If you took the GMAT and felt like you needed more time to decide whether or not to cancel your score, then you’ll be happy with GMAC’s new policy. Test-takers now have 5 years to reinstate their scores and 3 days to cancel them. Before this, test-takers had to be much more rushed in making their decisions, with only 60 days to reinstate their scores, and a mere 2 minutes to cancel them.

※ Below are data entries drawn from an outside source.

/-! ### The three outcomes of VERIFY_READ -/

theorem exec_verifyRead (g : Grant) : exec (.verifyRead g) s = execVerifyRead g s := rfl

theorem execVerifyRead_of_looksLost (g : Grant) (pass : s.verify = some v) (looks : s.looksLost .verify = true) :
    execVerifyRead g s = .next s.skipVerifyTable.settle := by
  simp [execVerifyRead, pass, looks]

/-- The granted read is made: its value is taken, or its loss is met (R92, R93). -/
theorem execVerifyRead_of_granted {g : Grant} {a : Nat} {s1 : State} (pass : s.verify = some v)
    (word : s.verifyWord v = some a) (looks : s.looksLost .verify = false)
    (granted : s.grantWork g .verify .verifyRead = some s1) :
    (∀ s2, s1.readWord a g.upset = (s2, none) → execVerifyRead g s = .next (s2.loses .verify a).settle)
      ∧ ∀ s2 x, s1.readWord a g.upset = (s2, some x) → execVerifyRead g s = .next (s2.verifyTake v x).settle := by
  refine ⟨fun s2 read => ?_, fun s2 x read => ?_⟩ <;> simp [execVerifyRead, pass, looks, word, granted, read]

/-- The pass after the word at its cursor is taken (R92). -/
def passWord (v : VerifyPass) (x : Word) : VerifyPass :=
  { v with sums := v.sums.addWord v.cursor x, cursor := v.cursor + 1 }

theorem verifyTake_eq (x : Word) (entry : v.walk[v.index]? = some n) (record : s.table? n = some t) :
    s.verifyTake v x =
      if v.cursor + 1 < t.length then s.setVerify (passWord v x) else (s.setVerify (passWord v x)).endVerifyTable := by
  have kept : (s.setVerify (passWord v x)).table? n = some t := record
  unfold State.verifyTake
  simp only [entry, Option.bind_some]
  split
  · rename_i u found
    cases (kept.symm.trans found : some t = some u)
    rfl
  · rename_i found
    cases (kept.symm.trans found : some t = none)

/-! ### The parts of the end of a table -/

theorem applyVerdict_touches (m : Nat) (sums : Pair) (d : VerifyVerdict) :
    ∃ ts, s.applyVerdict m sums d = { s with tables := ts } := by
  cases d <;> exact ⟨_, rfl⟩

theorem recordDrift_image (m : Nat) (sums : Pair) (d : VerifyVerdict) : SameImage s (s.recordDrift m sums d) := by
  cases d with
  | drift p => exact s.record_image _
  | skipped | agrees | resettled => exact .refl s

theorem recordDrift_of_not_drift (m : Nat) (sums : Pair) {d : VerifyVerdict} (h : ∀ p, d ≠ .drift p) :
    s.recordDrift m sums d = s := by
  cases d with
  | drift p => exact absurd rfl (h p)
  | skipped | agrees | resettled => rfl

theorem completeVerify_of_last (pass : s.verify = some v) (last : v.walk.length ≤ v.index) :
    s.completeVerify.verify = none ∧ s.completeVerify.kept = v.results := by
  unfold State.completeVerify
  rw [pass]
  dsimp only
  rw [if_neg (Nat.not_lt.mpr last)]
  obtain ⟨_, _, _, _, touched⟩ := s.dropVerify_notify_touches v
    (.verify .complete v.origin v.startCycle s.cycle v.results none)
  rw [touched]
  exact ⟨rfl, rfl⟩

theorem completeVerify_of_more (pass : s.verify = some v) (more : v.index < v.walk.length) :
    s.completeVerify = s := by
  unfold State.completeVerify
  rw [pass]
  exact if_pos more

theorem nextVerifyTable_of_more {m : Nat} {x : Table} {r : VerifyResult}
    (entry : v.walk[v.index + 1]? = some m) (record : s.table? m = some x) :
    s.nextVerifyTable v r =
      { v with index := v.index + 1, cursor := 0, sums := x.seed, skip := false, results := v.results ++ [r] } := by
  simp [State.nextVerifyTable, entry, record]

/-! ### The end of a table -/

theorem endVerifyTable_eq (pass : s.verify = some v) (entry : v.walk[v.index]? = some n)
    (record : s.table? n = some t) :
    s.endVerifyTable =
      (((s.applyVerdict n v.sums (s.verdict v t)).setVerify
        (s.nextVerifyTable v ⟨n, s.verdict v t, v.sums⟩)).recordDrift n v.sums (s.verdict v t)).completeVerify := by
  have number := number_of_table? s record
  simp only [State.endVerifyTable, pass, entry, Option.bind_some, record, number]
  rfl

/-- The verdict of a table that ends, as R95 orders its conditions. -/
def VerdictHolds (s : State) (v : VerifyPass) (t : Table) (d : VerifyVerdict) : Prop :=
  let lost := ∃ a ∈ s.lostList, t.covers a = true
  (v.skip = true ∨ lost) ∧ d = .skipped
    ∨ v.skip = false ∧ ¬lost ∧ t.unsettled = true ∧ d = .resettled
    ∨ v.skip = false ∧ ¬lost ∧ t.unsettled = false ∧ t.working = some v.sums ∧ d = .agrees
    ∨ v.skip = false ∧ ¬lost ∧ t.unsettled = false ∧ ∃ p, t.working = some p ∧ p ≠ v.sums ∧ d = .drift p

theorem lostIn_iff (t : Table) : s.lostIn t = true ↔ ∃ a ∈ s.lostList, t.covers a = true := List.any_eq_true

theorem verdict_eq_of_holds {d : VerifyVerdict} (h : VerdictHolds s v t d) : s.verdict v t = d := by
  simp only [VerdictHolds, ← lostIn_iff s, Bool.not_eq_true] at h
  rcases h with ⟨skips, rfl⟩ | ⟨skip, lost, unsettled, rfl⟩ | ⟨skip, lost, settled, equal, rfl⟩
    | ⟨skip, lost, settled, p, pair, differs, rfl⟩
  · simp [State.verdict, skips]
  · simp [State.verdict, skip, lost, unsettled]
  · simp [State.verdict, skip, lost, settled, equal]
  · simp [State.verdict, skip, lost, settled, pair, differs]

The cost of these actions is also much more forgiving: it is now only $50 to reinstate your score (compared to the previous $100 fee), however you will have to pay a fee of $25 to cancel your score if you choose to do so after leaving the test center.
What is NOT Changing?
GMAC has kept several of its cancelation and reinstatement policies intact. For example, it is still true that if you choose to cancel your score, no one but you will know about it. There is also still no fee to cancel your score at the test center, and the period you must wait to retake the GMAT is still 16 days.
Why Does This Matter?
Why do we even care about this change in the GMAC’s policies? Well for one, it allows for much more flexibility in the test-taking process, as test-takers
who choose to cancel their scores now have much more time to prepare for their next test administration. (No more scrambling to prepare for a retest in 16 days!) However, it is still important to remember that the GMAT retest policy still applies, in that you cannot take the GMAT more than 5 times in 12 months, so it is important to build a “buffer” into your prep schedule. If you test too close to an MBA application deadline, you won’t have time to retest.

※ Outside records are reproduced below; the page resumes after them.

-- ==== Sys2Proof/Tests/Slice0.lean ====
section
/-! SUPPORT. The model's own tests. Expected values come from spec/: the rule or the vector is named at each test. After
them, for every statement with hypotheses, a witness that meets them, each clause at a boundary. -/

namespace Sys2Proof.Tests

open Sys2Proof Sys2Proof.Machine

/-- What a run of one instruction leaves, `none` if it stops. -/
def left : Host.Outcome State Fault Refusal → Option State
  | .next s => some s
  | _ => none

/-- The reset state at a point. -/
def at_ (x y : F64) : State := { State.reset with x := x, y := y }

/-! Well-formedness: an ill-formed term for each check -/

theorem test_wf_refuses_reserved_below_16 : (Instr.rd (.reserved 0x03)).wellFormed = false := by decide
theorem test_wf_refuses_reserved_write : (Instr.wr (.reserved 0x0F) 0).wellFormed = false := by decide
theorem test_wf_refuses_rd_word_with_data : xactWordWellFormed 0x0A0000000000000001 = false := by decide
theorem test_wf_refuses_reserved_bits : cmdWordWellFormed 0x00000100 = false := by decide
theorem test_wf_refuses_reserved_opcode : cmdWordWellFormed 0x00000004 = false := by decide

/-! Decoding words written out from R100, R103, R110 and the index column of R32 -/

theorem test_decode_nop : decodeTableWord 32 0x00000000 = some .nop := by decide
theorem test_decode_seed : decodeTableWord 32 0x00000001 = some .seed := by decide
theorem test_decode_noise : decodeTableWord 32 0x00000002 = some .noise := by decide
theorem test_decode_fbm : decodeTableWord 32 0x00000003 = some .fbm := by decide
theorem test_decode_wr_cmd : decodeTableWord 72 0x200000000000000002 = some (.wr .cmd 2) := by decide
theorem test_decode_wr_x : decodeTableWord 72 0x233FD0000000000000 = some (.wr .x 0x3FD0000000000000) := by decide
theorem test_decode_wr_lac : decodeTableWord 72 0x29FFFFFFFFFFFFFFFF = some (.wr .lac 0xFFFFFFFFFFFFFFFF) := by decide
theorem test_decode_wr_reserved : decodeTableWord 72 0x370000000000000005 = some (.wr (.reserved 0x17) 5) := by decide
theorem test_decode_rd_result : decodeTableWord 72 0x0A0000000000000000 = some (.rd .result) := by decide
theorem test_decode_rd_last : decodeTableWord 72 0x1F0000000000000000 = some (.rd (.reserved 0x1F)) := by decide
theorem test_decode_rd_ignores_data : decodeTableWord 72 0x0F0000000000000007 = some (.rd .id) := by decide
theorem test_decode_reserved_opcode : decodeRow 32 0x00000004 = .error .reservedOpcode := by decide
theorem test_decode_reserved_bits : decodeRow 32 0x80000001 = .error .reservedBits := by decide
theorem test_decode_too_wide : decodeRow 72 0x400000000000000000 = .error .badWidth := by decide

/-- The `noise` pseudo-operation's transaction words (R109, R110). -/
theorem test_script_noise : scriptEvents (Pseudo.expand (.noise 0x3FD0000000000000 0x3FE8000000000000)) =
    [.xact 0x233FD0000000000000, .xact 0x243FE8000000000000, .xact 0x200000000000000002,
      .xact 0x0A0000000000000000] := by decide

These changes in policy also just go to show us that nothing in life is free (except canceling at the test center). If you want the convenience and luxury of having extra time to make your decisions, you’d better be ready to pay up for it. To minimize this cost, test-takers should have a target GMAT score in mind as well as a plan going into the test, and then actually stick to that plan upon receiving a final score. Think of this like buying an airline ticket – many airlines will let you hold a ticket for free, but it can cost an additional fee to hold it for up to a week. The same idea applies here. Additional time isn’t going to change your score and it shouldn’t impact what score you’re willing to accept, so have a game plan going into test day and stick to it to avoid unnecessary fees.

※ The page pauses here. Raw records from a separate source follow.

-- ==== Sys2Proof/Machine/Sdo.lean ====
section
/-! DEFINITION. The Remote Configuration Protocol handler: SDO_PROCESS and the request classes (R200 to R213). -/

namespace Sys2Proof.Machine

/-! ## Replies (R95, R102, R251) -/

/-- A write-reply: the command byte, and nothing else (R203). -/
def sdoWriteReply (b : Payload) : Payload := memWrite b 0 1 0x23

/-- A read-reply: the data, then the command byte (R202). -/
def sdoReadReply (b : Payload) (w : Word) : Payload := memWrite (memWrite b 4 4 w.toNat) 0 1 0x43

/-- An abort reply: the command byte, then the abort code of the condition (R251). -/
def sdoAbort (e : ErrCode) (b : Payload) : Payload := memWrite (memWrite b 0 1 0x80) 4 4 (abortCode e)

/-! ## What each class does with the buffer and the state -/

/-- SDO_PRM_RD (R202). -/
def sdoPrmRd (b : Payload) (s : State) : Payload × State :=
  let r := psGetRaw (memRead b 3 1) s
  (sdoReadReply b r.1, r.2)

/-- A validated raw write and its reply (R203, R205). -/
def sdoWriteRaw (p : Nat) (b : Payload) (s : State) : Payload × State :=
  let r := psSetRaw p (BitVec.ofNat 32 (memRead b 4 4)) s
  (if r.1 then sdoWriteReply b else sdoAbort .valueRange b, r.2)

/-- SDO_PRM_WR (R203). -/
def sdoPrmWr (b : Payload) (s : State) : Payload × State := sdoWriteRaw (memRead b 3 1) b s

/-- SDO_PID_RD (R204). -/
def sdoPidRd (b : Payload) (s : State) : Payload × State :=
  let p := psNumFromId (memRead b 3 1) s
  if p.1 < s.cfg.paramCount then
    let r := psGetRaw p.1 p.2
    (sdoReadReply b r.1, r.2)
  else (sdoAbort .invalidIndex b, p.2)

/-- SDO_PID_WR (R205). -/
def sdoPidWr (b : Payload) (s : State) : Payload × State :=
  let p := psNumFromId (memRead b 3 1) s
  if p.1 < s.cfg.paramCount then sdoWriteRaw p.1 b p.2 else (sdoAbort .invalidIndex b, p.2)

/-- SDO_MAP_TX and SDO_MAP_RX (R206, R207): ADD with offset 0 (D24); every ADD error becomes one abort code. -/
def sdoMap (d : Dir) (b : Payload) (s : State) : Payload × State :=
  match addBinding d b.sub.toNat (b.mapIdent.zeroExtend 32) b.mapBitOff b.mapBitW (gainOf s.cfg b.mapGainRaw) 0 s with
  | .ok r => (sdoWriteReply b, r.2)
  | .error e => (sdoAbort e b, s)

/-- SDO_ECHO (R208): nothing is written. -/
def sdoEcho (b : Payload) (s : State) : Payload × State := (b, s)

/-- SDO_INVIDX (R209). -/
def sdoInvIdx (b : Payload) (s : State) : Payload × State := (sdoAbort .invalidIndex b, s)

/-- A class's action (R200). -/
def sdoAct : SdoClass → Payload → State → Payload × State
  | .prmWr => sdoPrmWr
  | .prmRd => sdoPrmRd
  | .pidWr => sdoPidWr
  | .pidRd => sdoPidRd
  | .mapTx => sdoMap .send
  | .mapRx => sdoMap .recv
  | .echo => sdoEcho
  | .invIdx => sdoInvIdx

/-- The class's action, then the one reply (R201): the buffer's two words on `0x580 + NODE_ID`. -/
def sdoServe (k : SdoClass) (b : Payload) (s : State) : Payload × State :=
  let r := sdoAct k b s
  (r.1, btSend (BitVec.ofNat 32 s.cfg.replyId) r.1 r.2)

/-- A mapping request while a save is in progress has no meaning (U3, R206 g, R211). -/
def sdoBlocked (k : SdoClass) (s : State) : Bool := (k == .mapTx || k == .mapRx) && s.busy

/-- SDO_PROCESS `B` (R200). -/
def sdoProcess (b : Payload) (s : State) : Except Refusal (Payload × State) :=
  if sdoBlocked (sdoClass s.cfg b) s then .error .tableBusy else .ok (sdoServe (sdoClass s.cfg b) b s)

/-- One request of a known class, as an operation of its own; its result is the caller's buffer. -/
def sdoRun (k : SdoClass) (b : Payload) (s : State) : Host.Outcome State Fault Refusal :=
  whenSound s
    (if sdoBlocked k s then .refused .tableBusy
    else
      let r := sdoServe k b s
      finish (.buffer r.1) r.2)

/-- SDO_PRM_WR (R203). -/
def execSdoPrmWr (sub : Byte) (data : Word) (s : State) : Host.Outcome State Fault Refusal :=
  sdoRun .prmWr (requestPayload (.sdoPrmWr sub data)) s

/-- SDO_PRM_RD (R202). -/
def execSdoPrmRd (sub : Byte) (data : Word) (s : State) : Host.Outcome State Fault Refusal :=
  sdoRun .prmRd (requestPayload (.sdoPrmRd sub data)) s

/-- SDO_PID_WR (R205). -/
def execSdoPidWr (sub : Byte) (data : Word) (s : State) : Host.Outcome State Fault Refusal :=
  sdoRun .pidWr (requestPayload (.sdoPidWr sub data)) s

/-- SDO_PID_RD (R204). -/
def execSdoPidRd (sub : Byte) (data : Word) (s : State) : Host.Outcome State Fault Refusal :=
  sdoRun .pidRd (requestPayload (.sdoPidRd sub data)) s

/-- SDO_MAP_TX (R206). -/
def execSdoMapTx (second : BitVec 1) (ident : BitVec 11) (sub o w : Byte) (g : BitVec 16) (s : State) :
    Host.Outcome State Fault Refusal :=
  sdoRun .mapTx (requestPayload (.sdoMapTx second ident sub o w g)) s

/-- SDO_MAP_RX (R207). -/
def execSdoMapRx (ident : BitVec 11) (sub o w : Byte) (g : BitVec 16) (s : State) :
    Host.Outcome State Fault Refusal :=
  sdoRun .mapRx (requestPayload (.sdoMapRx ident sub o w g)) s

/-- SDO_ECHO on a parameter index (R208). -/
def execSdoEchoPrm (pid : BitVec 1) (cmd sub : Byte) (data : Word) (s : State) : Host.Outcome State Fault Refusal :=
  sdoRun .echo (requestPayload (.sdoEchoPrm pid cmd sub data)) s

/-- SDO_ECHO on a send mapping index (R208). -/
def execSdoEchoMapTx (low : BitVec 12) (cmd sub : Byte) (data : Word) (s : State) :
    Host.Outcome State Fault Refusal :=
  sdoRun .echo (requestPayload (.sdoEchoMapTx low cmd sub data)) s

/-- SDO_ECHO on a receive mapping index (R208). -/
def execSdoEchoMapRx (low : BitVec 11) (cmd sub : Byte) (data : Word) (s : State) :
    Host.Outcome State Fault Refusal :=
  sdoRun .echo (requestPayload (.sdoEchoMapRx low cmd sub data)) s

/-- SDO_INVIDX (R209). -/
def execSdoInvIdx (cmd : Byte) (index : BitVec 16) (sub : Byte) (data : Word) (s : State) :
    Host.Outcome State Fault Refusal :=
  sdoRun .invIdx (requestPayload (.sdoInvIdx cmd index sub data)) s

end Sys2Proof.Machine
end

It is also worth noting that most business schools will still accept a candidate’s highest GMAT score (after all, it is in the school’s best interests to report having students with high average GMAT scores), so if you take the GMAT and score moderately higher than you did the last time you took the test, it may not be necessary to actually cancel your lower score. Talk to the schools to which you’re applying to understand the programs’ policies, but don’t overthink it. Unless there’s a significant gap between your old and new score (+100 points), or you achieved an extremely low score one of the times you took the test (below 500 points), save your money and keep all of your scores.